First and foremost, take the time to review your hardware and make sure it’s configured such that it will be as tailored as best as possible to your specific environment. Things change over time, so review periodically the settings and see if they still make sense with your current needs. That requires monitoring your setup and tracking the performance over time. There are a plethora of good tools and utilities to make that possible.
The GPU performance does depend on the CPU and various other server and system settings; don’t take for granted that it’s going to be just fine out of the box. Experiment a sufficient amount of time with various settings until you have it working as best as you think possible. Remember, though, that a test environment will not behave the same way as your production environment, hence take what you come up with with a grain of salt and expect to monitor and refine settings over time.
GPUs can make a huge difference in the performance of applications, but they cannot do so if the environment in which they are used isn’t optimized. Your setup is only as good as the weakest link in the chain. Of course, some compromises will often need to be made based on cost, space, time, power, and other factors. Bear in mind what apps are going to push the limits and when and where bottlenecks might take place.

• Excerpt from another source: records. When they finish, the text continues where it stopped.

/-- R248 to R250, R263: one half read for a copy by output group `g`. Marks: DEDUCED (log entry 34). -/
def readHalf (s : State) (g : Nat) (x : StoredHalf × Nat × Nat × Copy) : State :=
  let (h, p, q, c) := x
  let b := 2 * h.bank + b2n h.side
  match memRead s 0 b none with
  | (t, some m) =>
    let t := parityDrop t p q c h.half b m
    settleRetiring { t with faults := { t.faults with retiring := (b, h.frame * 512 + h.half) :: t.faults.retiring } }
  | (t, none) =>
    let due := copyDue s c h.half
    let t := carryHalf t p q h c
    if due ≤ s.slot then countLate t (portGroup (s.frame h.frame).port) g p h.sched (s.slot + 1 - due) else t

/-- R248: one slot of an output group. -/
def groupRead (s : State) (g : Nat) : State :=
  let a := leastBy (readKey s) (readable s g false)
  let b := leastBy (readKey s) (readable s g true)
  let t := match a with
    | some x => if pairWins s x b then readHalf s g x else s
    | none => s
  let t := match b with
    | some y => if pairWins s y a then readHalf t g y else t
    | none => t
  { t with fab := { t.fab with readSlot := Tab.set (fun _ => 0) t.fab.readSlot g (s.slot + 1) } }

/-- HALF_READ: at most once a slot. -/
def execHalfRead (g : Nat) (s : State) : Result :=
  ifWf (groupOk g)
    (whenever (Tab.get (fun _ => 0) s.fab.readSlot g != s.slot + 1) s (groupRead s g))

/-! ### The resequencer -/

/-- R249, R250: whether the next half of a copy can be handed on in this slot. -/
def releaseNow (s : State) (c : Copy) : Bool :=
  let k := c.released.length
  match c.carried.find? (fun x => x.1 == k) with
  | none => false
  | some x => decide (max (copyDue s c k) (x.2.1 + 1) ≤ s.slot) && decide (c.notBefore ≤ s.slot)

/-- One half of the copy of frame `f` is released. -/
def releaseOne (p q f : Nat) (s : State) : State :=
  match (s.queue p q).find? (fun c => c.frame == f) with
  | none => s
  | some c =>
    if !releaseNow s c then s
    else
      let k := c.released.length
      let r := match c.carried.find? (fun x => x.1 == k) with | some x => x.2.1 | none => 0
      (s.setCopy p q f (fun c => { c with
        released := c.released ++ [k]
        notBefore := if copyDue s c k ≤ r then max c.notBefore (r + 1) else c.notBefore })).bump (aFab 0x108)

/-- EGS has started the copy of frame `f` on a port: it is in transmission or suspended. -/
def begun (s : State) (p f : Nat) : Bool :=
  (s.egs p).tx.any (fun x => x.frame == f) || (s.egs p).susp.any (fun x => x.frame == f)

/-- R128, R253: a copy whose EOF half carries ERR goes without transmission unless EGS has started it. -/
def dropErrCopy (p q f : Nat) (s : State) : State :=
  match (s.queue p q).find? (fun c => c.frame == f) with
  | none => s
  | some c =>
    if !begun s p f && (s.frame f).err && c.released.length == halvesOf (s.frame f) then removeCopy s p q f else s

/-- R249: every half of a copy that is due in this slot, in HALF order. -/
def releaseCopy (p q f : Nat) (s : State) : State :=
  dropErrCopy p q f ((List.range 288).foldl (fun t _ => releaseOne p q f t) s)

/-- The copies of a queue in their turn. -/
def releaseQueue (s : State) (p q : Nat) : State :=
  (s.queue p q).foldl (fun t c => releaseCopy p q c.frame t) s

/-- HALF_RELEASE. -/
def execHalfRelease (port q : Nat) (s : State) : Result := ifWf (portOk port && queueOk q) (releaseQueue s port q)

/-! ### Underrun and flush -/

/-- R255: a cut-through copy on the line whose next half was needed by now and is not released. -/
def underrun (s : State) (p : Nat) : Option (TxRun × Nat) :=
  match (s.egs p).tx with
  | none => none
  | some t =>
    match (s.queue p t.q).find? (fun c => c.frame == t.frame) with
    | none => none
    | some c =>
      let k := c.released.length
      if c.ct ∧ k < halvesOf (s.frame t.frame) ∧ t.start + byteTime (portMbps s p) (bytesBefore t k - t.sent) ≤ s.cclk then
        some (t, k)
      else none

/-- TX_UNDERRUN (R255). -/
def execTxUnderrun (port : Nat) (s : State) : Result :=
  ifWf (portOk port)
    (match underrun s port with
     | some (t, k) => ((stompTx s port t k).bump (aFab 0x130)).raise pFab 1
     | none => s)

/-- Table 8-3: a flush begins: the port's bit is set, and every copy that its queues hold is to go. A selected copy does not
start, a suspended frame is lost (R295). -/
def startFlush (s : State) (p : Nat) : State :=
  let t := ((s.egs p).sel).foldl (fun u x => unselect u p x.q x.frame) s
  let t := t.setEgs p { t.egs p with susp := none }
  { t with fab := { t.fab with
      flushing := t.fab.flushing ||| 2 ^ p
      flushAt := Tab.set (fun _ => 0) t.fab.flushAt p (if (portCopies t p).isEmpty then t.cclk + 1 else 0)
      queues := t.fab.queues.map (fun x =>
        if x.1 / 8 = p then (x.1, x.2.map (fun c => { c with flush := true, busy := false })) else x) } }

/-- Copies of a port that its flush has still to remove, TC7 first, oldest first: queue and frame. -/
def flushLeft (s : State) (p : Nat) : List (Nat × Nat) :=
  [7, 6, 5, 4, 3, 2, 1, 0].flatMap (fun q => ((s.queue p q).filter (fun c => c.flush)).map (fun c => (q, c.frame)))

/-- Table 8-3: one copy goes in a cycle; the cycle of the last one is noted. -/
def flushNext (s : State) (p : Nat) : State :=
  match flushLeft s p with
  | [] => { s with fab := { s.fab with flushAt := Tab.set (fun _ => 0) s.fab.flushAt p (s.cclk + 1) } }
  | x :: rest =>
    let t := (removeCopy s p x.1 x.2).bump (aBuf 0xC20)
    if rest.isEmpty then { t with fab := { t.fab with flushAt := Tab.set (fun _ => 0) t.fab.flushAt p (t.cclk + 1) } } else t

/-- The copies of a flush have gone: 0 while some are left, else the cycle of the last one, plus 1. -/
def flushedAt (s : State) (p : Nat) : Nat := if (flushLeft s p).isEmpty then Tab.get (fun _ => 0) s.fab.flushAt p else 0

/-- Table 8-3: the end of a flush. -/
def endFlush (s : State) (p : Nat) : State :=
  ({ s with fab := { s.fab with flushing := s.fab.flushing ^^^ 2 ^ p, flushAt := Tab.set (fun _ => 0) s.fab.flushAt p 0 } }).raise
    pBuf 1

/-- Table 8-3: one cycle of a port's flush, which ends 256 cycles after its last removal at the latest. -/
def flushStep (s : State) (p : Nat) : State :=
  if !bit s.fab.flushing p then s
  else if flushedAt s p = 0 then flushNext s p
  else if flushedAt s p + 255 ≤ s.cclk then endFlush s p else s

/-- FLUSH_DONE. -/
def execFlushDone (port : Nat) (s : State) : Result :=
  ifWf (portOk port)
    (whenever (bit s.fab.flushing port && flushedAt s port != 0) s (endFlush s port))

end Sys2Proof.Machine
end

Finally, keep your end users in the loop. You want to keep them happy and they will be the first to let you know if something isn’t looking normal, and take them seriously no matter what the metrics might report. Listen to their input.
I would like to thank a number of folks of the NVIDIA vGPU Community Advocate (NGCA) group for very useful tips and enlightening discussions, in particular Ben Jones, Ronald Grass, Rasmus Raun-Nielsen, and Jan Hendrik Meier.